(Collected data)
________________

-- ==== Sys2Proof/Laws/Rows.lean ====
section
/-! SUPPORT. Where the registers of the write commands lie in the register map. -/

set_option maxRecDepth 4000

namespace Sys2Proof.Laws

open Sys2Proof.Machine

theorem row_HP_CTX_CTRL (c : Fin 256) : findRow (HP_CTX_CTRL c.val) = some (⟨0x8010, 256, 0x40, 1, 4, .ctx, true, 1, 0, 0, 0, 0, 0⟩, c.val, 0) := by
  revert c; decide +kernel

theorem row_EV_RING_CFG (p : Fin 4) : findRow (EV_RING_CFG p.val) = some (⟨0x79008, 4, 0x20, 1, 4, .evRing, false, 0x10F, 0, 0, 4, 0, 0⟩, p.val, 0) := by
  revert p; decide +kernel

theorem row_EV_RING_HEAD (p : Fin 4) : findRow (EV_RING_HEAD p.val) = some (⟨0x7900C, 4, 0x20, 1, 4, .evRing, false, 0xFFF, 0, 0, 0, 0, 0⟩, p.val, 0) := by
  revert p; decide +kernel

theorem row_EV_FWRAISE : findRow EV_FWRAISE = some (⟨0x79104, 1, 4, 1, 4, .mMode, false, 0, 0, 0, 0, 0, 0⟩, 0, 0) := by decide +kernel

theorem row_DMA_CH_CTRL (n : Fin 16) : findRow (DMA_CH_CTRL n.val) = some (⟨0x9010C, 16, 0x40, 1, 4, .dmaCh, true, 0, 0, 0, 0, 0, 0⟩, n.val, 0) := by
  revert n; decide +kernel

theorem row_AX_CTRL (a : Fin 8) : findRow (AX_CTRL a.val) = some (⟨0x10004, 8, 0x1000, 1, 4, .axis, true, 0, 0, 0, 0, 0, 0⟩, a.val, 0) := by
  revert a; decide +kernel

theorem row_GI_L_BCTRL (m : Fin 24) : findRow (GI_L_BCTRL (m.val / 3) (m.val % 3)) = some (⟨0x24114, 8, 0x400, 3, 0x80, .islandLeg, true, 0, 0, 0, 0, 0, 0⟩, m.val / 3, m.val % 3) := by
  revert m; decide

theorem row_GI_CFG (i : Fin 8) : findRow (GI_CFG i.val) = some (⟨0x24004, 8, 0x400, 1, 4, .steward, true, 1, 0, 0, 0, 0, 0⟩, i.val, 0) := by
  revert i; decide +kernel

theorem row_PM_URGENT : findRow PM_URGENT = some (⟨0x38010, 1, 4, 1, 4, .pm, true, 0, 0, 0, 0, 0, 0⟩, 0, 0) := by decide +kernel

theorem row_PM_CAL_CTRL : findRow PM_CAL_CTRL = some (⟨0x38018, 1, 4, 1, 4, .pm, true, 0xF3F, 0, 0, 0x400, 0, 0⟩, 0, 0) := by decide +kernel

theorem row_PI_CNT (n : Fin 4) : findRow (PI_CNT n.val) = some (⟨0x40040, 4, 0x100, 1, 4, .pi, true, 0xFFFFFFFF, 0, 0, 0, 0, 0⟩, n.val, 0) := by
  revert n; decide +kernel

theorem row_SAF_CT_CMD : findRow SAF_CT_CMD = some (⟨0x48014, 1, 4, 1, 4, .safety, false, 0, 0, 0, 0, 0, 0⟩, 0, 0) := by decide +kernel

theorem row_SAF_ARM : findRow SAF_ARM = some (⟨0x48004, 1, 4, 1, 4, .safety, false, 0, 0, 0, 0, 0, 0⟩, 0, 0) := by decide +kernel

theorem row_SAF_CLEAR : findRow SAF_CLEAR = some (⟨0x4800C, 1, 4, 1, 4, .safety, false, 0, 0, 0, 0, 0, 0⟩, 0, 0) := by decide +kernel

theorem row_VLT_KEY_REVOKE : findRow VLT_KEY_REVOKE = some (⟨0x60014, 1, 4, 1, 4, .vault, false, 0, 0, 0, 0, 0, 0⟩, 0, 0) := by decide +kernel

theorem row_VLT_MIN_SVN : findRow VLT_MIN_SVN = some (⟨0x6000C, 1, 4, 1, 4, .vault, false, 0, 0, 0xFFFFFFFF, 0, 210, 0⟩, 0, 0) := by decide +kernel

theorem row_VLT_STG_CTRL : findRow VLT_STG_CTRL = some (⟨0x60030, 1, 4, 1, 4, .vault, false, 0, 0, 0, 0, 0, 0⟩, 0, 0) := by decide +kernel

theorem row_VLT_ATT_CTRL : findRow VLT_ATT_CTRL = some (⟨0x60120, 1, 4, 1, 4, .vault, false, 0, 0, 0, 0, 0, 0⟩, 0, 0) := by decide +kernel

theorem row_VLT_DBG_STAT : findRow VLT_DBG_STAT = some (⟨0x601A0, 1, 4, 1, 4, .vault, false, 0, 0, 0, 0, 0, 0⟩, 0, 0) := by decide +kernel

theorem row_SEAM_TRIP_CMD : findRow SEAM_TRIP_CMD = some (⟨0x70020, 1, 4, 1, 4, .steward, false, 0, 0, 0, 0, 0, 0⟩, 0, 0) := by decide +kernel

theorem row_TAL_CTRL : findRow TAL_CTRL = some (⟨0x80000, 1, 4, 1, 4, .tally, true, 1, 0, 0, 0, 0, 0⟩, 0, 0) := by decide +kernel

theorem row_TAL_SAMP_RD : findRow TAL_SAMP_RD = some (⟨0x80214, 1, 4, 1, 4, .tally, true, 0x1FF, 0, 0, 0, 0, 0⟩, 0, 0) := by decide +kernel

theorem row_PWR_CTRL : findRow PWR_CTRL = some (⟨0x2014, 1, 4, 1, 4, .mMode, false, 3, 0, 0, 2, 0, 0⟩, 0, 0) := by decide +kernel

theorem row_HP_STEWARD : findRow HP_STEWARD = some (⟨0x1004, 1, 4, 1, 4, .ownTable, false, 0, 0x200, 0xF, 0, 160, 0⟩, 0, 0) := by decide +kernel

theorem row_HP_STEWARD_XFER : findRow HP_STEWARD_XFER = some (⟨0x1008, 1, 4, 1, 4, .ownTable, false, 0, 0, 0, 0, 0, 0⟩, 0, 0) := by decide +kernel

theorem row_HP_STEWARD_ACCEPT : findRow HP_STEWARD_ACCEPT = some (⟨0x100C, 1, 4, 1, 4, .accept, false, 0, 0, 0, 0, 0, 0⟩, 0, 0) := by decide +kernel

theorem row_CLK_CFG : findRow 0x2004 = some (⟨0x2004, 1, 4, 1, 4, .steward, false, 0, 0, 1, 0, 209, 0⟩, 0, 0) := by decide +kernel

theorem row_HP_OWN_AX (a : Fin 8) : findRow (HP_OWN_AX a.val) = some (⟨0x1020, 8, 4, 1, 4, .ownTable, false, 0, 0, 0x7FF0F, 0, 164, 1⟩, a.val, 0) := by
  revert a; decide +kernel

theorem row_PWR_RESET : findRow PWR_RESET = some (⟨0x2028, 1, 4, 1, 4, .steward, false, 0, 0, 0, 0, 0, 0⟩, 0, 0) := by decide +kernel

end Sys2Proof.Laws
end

________________

For the string "mMode", show each line of the entries above where it occurs.

theorem row_EV_FWRAISE : findRow EV_FWRAISE = some (⟨0x79104, 1, 4, 1, 4, .mMode, false, 0, 0, 0, 0, 0, 0⟩, 0, 0) := by decide +kernel
theorem row_PWR_CTRL : findRow PWR_CTRL = some (⟨0x2014, 1, 4, 1, 4, .mMode, false, 3, 0, 0, 2, 0, 0⟩, 0, 0) := by decide +kernel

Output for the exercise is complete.